/-! ### setWindow -/

@[simp] theorem setWindow_rstnLow (s : State) (w : Nat) (x : Window) : (s.setWindow w x).rstnLow = s.rstnLow := rfl
@[simp] theorem setWindow_engine (s : State) (w : Nat) (x : Window) : (s.setWindow w x).engine = s.engine := rfl
@[simp] theorem setWindow_cause (s : State) (w : Nat) (x : Window) : (s.setWindow w x).cause = s.cause := rfl
@[simp] theorem setWindow_houseTime (s : State) (w : Nat) (x : Window) : (s.setWindow w x).houseTime = s.houseTime := rfl
@[simp] theorem setWindow_houseRate (s : State) (w : Nat) (x : Window) : (s.setWindow w x).houseRate = s.houseRate := rfl
@[simp] theorem setWindow_framing (s : State) (w : Nat) (x : Window) : (s.setWindow w x).framing = s.framing := rfl
@[simp] theorem setWindow_instant (s : State) (w : Nat) (x : Window) : (s.setWindow w x).instant = s.instant := rfl
@[simp] theorem setWindow_buses (s : State) (w : Nat) (x : Window) : (s.setWindow w x).buses = s.buses := rfl
@[simp] theorem setWindow_kernels (s : State) (w : Nat) (x : Window) : (s.setWindow w x).kernels = s.kernels := rfl
@[simp] theorem setWindow_feeds (s : State) (w : Nat) (x : Window) : (s.setWindow w x).feeds = s.feeds := rfl
@[simp] theorem setWindow_owners (s : State) (w : Nat) (x : Window) : (s.setWindow w x).owners = s.owners := rfl
@[simp] theorem setWindow_freeList (s : State) (w : Nat) (x : Window) : (s.setWindow w x).freeList = s.freeList := rfl
@[simp] theorem setWindow_memory (s : State) (w : Nat) (x : Window) : (s.setWindow w x).memory = s.memory := rfl
@[simp] theorem setWindow_cues (s : State) (w : Nat) (x : Window) : (s.setWindow w x).cues = s.cues := rfl
@[simp] theorem setWindow_lateTolerance (s : State) (w : Nat) (x : Window) : (s.setWindow w x).lateTolerance = s.lateTolerance := rfl
@[simp] theorem setWindow_defaults (s : State) (w : Nat) (x : Window) : (s.setWindow w x).defaults = s.defaults := rfl
@[simp] theorem setWindow_admissionBanks (s : State) (w : Nat) (x : Window) : (s.setWindow w x).admissionBanks = s.admissionBanks := rfl
@[simp] theorem setWindow_routeBanks (s : State) (w : Nat) (x : Window) : (s.setWindow w x).routeBanks = s.routeBanks := rfl
@[simp] theorem setWindow_slots (s : State) (w : Nat) (x : Window) : (s.setWindow w x).slots = s.slots := rfl
@[simp] theorem setWindow_staging (s : State) (w : Nat) (x : Window) : (s.setWindow w x).staging = s.staging := rfl
@[simp] theorem setWindow_block (s : State) (w : Nat) (x : Window) : (s.setWindow w x).block = s.block := rfl
@[simp] theorem setWindow_links (s : State) (w : Nat) (x : Window) : (s.setWindow w x).links = s.links := rfl
@[simp] theorem setWindow_fifos (s : State) (w : Nat) (x : Window) : (s.setWindow w x).fifos = s.fifos := rfl
@[simp] theorem setWindow_roles (s : State) (w : Nat) (x : Window) : (s.setWindow w x).roles = s.roles := rfl
@[simp] theorem setWindow_reports (s : State) (w : Nat) (x : Window) : (s.setWindow w x).reports = s.reports := rfl
@[simp] theorem setWindow_heldPlace (s : State) (w : Nat) (x : Window) : (s.setWindow w x).heldPlace = s.heldPlace := rfl
@[simp] theorem setWindow_lostMarker (s : State) (w : Nat) (x : Window) : (s.setWindow w x).lostMarker = s.lostMarker := rfl
@[simp] theorem setWindow_reportLink (s : State) (w : Nat) (x : Window) : (s.setWindow w x).reportLink = s.reportLink := rfl
@[simp] theorem setWindow_reportSequence (s : State) (w : Nat) (x : Window) : (s.setWindow w x).reportSequence = s.reportSequence := rfl
@[simp] theorem setWindow_arbiters (s : State) (w : Nat) (x : Window) : (s.setWindow w x).arbiters = s.arbiters := rfl
@[simp] theorem setWindow_pending (s : State) (w : Nat) (x : Window) : (s.setWindow w x).pending = s.pending := rfl

/-! ### setSlot -/

@[simp] theorem setSlot_rstnLow (s : State) (k : Nat) (x : Slot) : (s.setSlot k x).rstnLow = s.rstnLow := rfl
@[simp] theorem setSlot_engine (s : State) (k : Nat) (x : Slot) : (s.setSlot k x).engine = s.engine := rfl
@[simp] theorem setSlot_cause (s : State) (k : Nat) (x : Slot) : (s.setSlot k x).cause = s.cause := rfl
@[simp] theorem setSlot_houseTime (s : State) (k : Nat) (x : Slot) : (s.setSlot k x).houseTime = s.houseTime := rfl
@[simp] theorem setSlot_houseRate (s : State) (k : Nat) (x : Slot) : (s.setSlot k x).houseRate = s.houseRate := rfl
@[simp] theorem setSlot_framing (s : State) (k : Nat) (x : Slot) : (s.setSlot k x).framing = s.framing := rfl
@[simp] theorem setSlot_instant (s : State) (k : Nat) (x : Slot) : (s.setSlot k x).instant = s.instant := rfl
@[simp] theorem setSlot_buses (s : State) (k : Nat) (x : Slot) : (s.setSlot k x).buses = s.buses := rfl
@[simp] theorem setSlot_kernels (s : State) (k : Nat) (x : Slot) : (s.setSlot k x).kernels = s.kernels := rfl
@[simp] theorem setSlot_feeds (s : State) (k : Nat) (x : Slot) : (s.setSlot k x).feeds = s.feeds := rfl
@[simp] theorem setSlot_owners (s : State) (k : Nat) (x : Slot) : (s.setSlot k x).owners = s.owners := rfl
@[simp] theorem setSlot_freeList (s : State) (k : Nat) (x : Slot) : (s.setSlot k x).freeList = s.freeList := rfl
@[simp] theorem setSlot_memory (s : State) (k : Nat) (x : Slot) : (s.setSlot k x).memory = s.memory := rfl
@[simp] theorem setSlot_cues (s : State) (k : Nat) (x : Slot) : (s.setSlot k x).cues = s.cues := rfl
@[simp] theorem setSlot_lateTolerance (s : State) (k : Nat) (x : Slot) : (s.setSlot k x).lateTolerance = s.lateTolerance := rfl
@[simp] theorem setSlot_windows (s : State) (k : Nat) (x : Slot) : (s.setSlot k x).windows = s.windows := rfl
@[simp] theorem setSlot_defaults (s : State) (k : Nat) (x : Slot) : (s.setSlot k x).defaults = s.defaults := rfl
@[simp] theorem setSlot_admissionBanks (s : State) (k : Nat) (x : Slot) : (s.setSlot k x).admissionBanks = s.admissionBanks := rfl
@[simp] theorem setSlot_routeBanks (s : State) (k : Nat) (x : Slot) : (s.setSlot k x).routeBanks = s.routeBanks := rfl
@[simp] theorem setSlot_staging (s : State) (k : Nat) (x : Slot) : (s.setSlot k x).staging = s.staging := rfl
@[simp] theorem setSlot_block (s : State) (k : Nat) (x : Slot) : (s.setSlot k x).block = s.block := rfl
@[simp] theorem setSlot_links (s : State) (k : Nat) (x : Slot) : (s.setSlot k x).links = s.links := rfl
@[simp] theorem setSlot_fifos (s : State) (k : Nat) (x : Slot) : (s.setSlot k x).fifos = s.fifos := rfl
@[simp] theorem setSlot_roles (s : State) (k : Nat) (x : Slot) : (s.setSlot k x).roles = s.roles := rfl
@[simp] theorem setSlot_reports (s : State) (k : Nat) (x : Slot) : (s.setSlot k x).reports = s.reports := rfl
@[simp] theorem setSlot_heldPlace (s : State) (k : Nat) (x : Slot) : (s.setSlot k x).heldPlace = s.heldPlace := rfl
@[simp] theorem setSlot_lostMarker (s : State) (k : Nat) (x : Slot) : (s.setSlot k x).lostMarker = s.lostMarker := rfl
@[simp] theorem setSlot_reportLink (s : State) (k : Nat) (x : Slot) : (s.setSlot k x).reportLink = s.reportLink := rfl
@[simp] theorem setSlot_reportSequence (s : State) (k : Nat) (x : Slot) : (s.setSlot k x).reportSequence = s.reportSequence := rfl
@[simp] theorem setSlot_arbiters (s : State) (k : Nat) (x : Slot) : (s.setSlot k x).arbiters = s.arbiters := rfl
@[simp] theorem setSlot_pending (s : State) (k : Nat) (x : Slot) : (s.setSlot k x).pending = s.pending := rfl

══════════

◆ **Problem statement**
In the listing, find every line containing the word "freeList" and list it.

◆ **Written answer**
@[simp] theorem setWindow_freeList (s : State) (w : Nat) (x : Window) : (s.setWindow w x).freeList = s.freeList := rfl
@[simp] theorem setSlot_freeList (s : State) (k : Nat) (x : Slot) : (s.setSlot k x).freeList = s.freeList := rfl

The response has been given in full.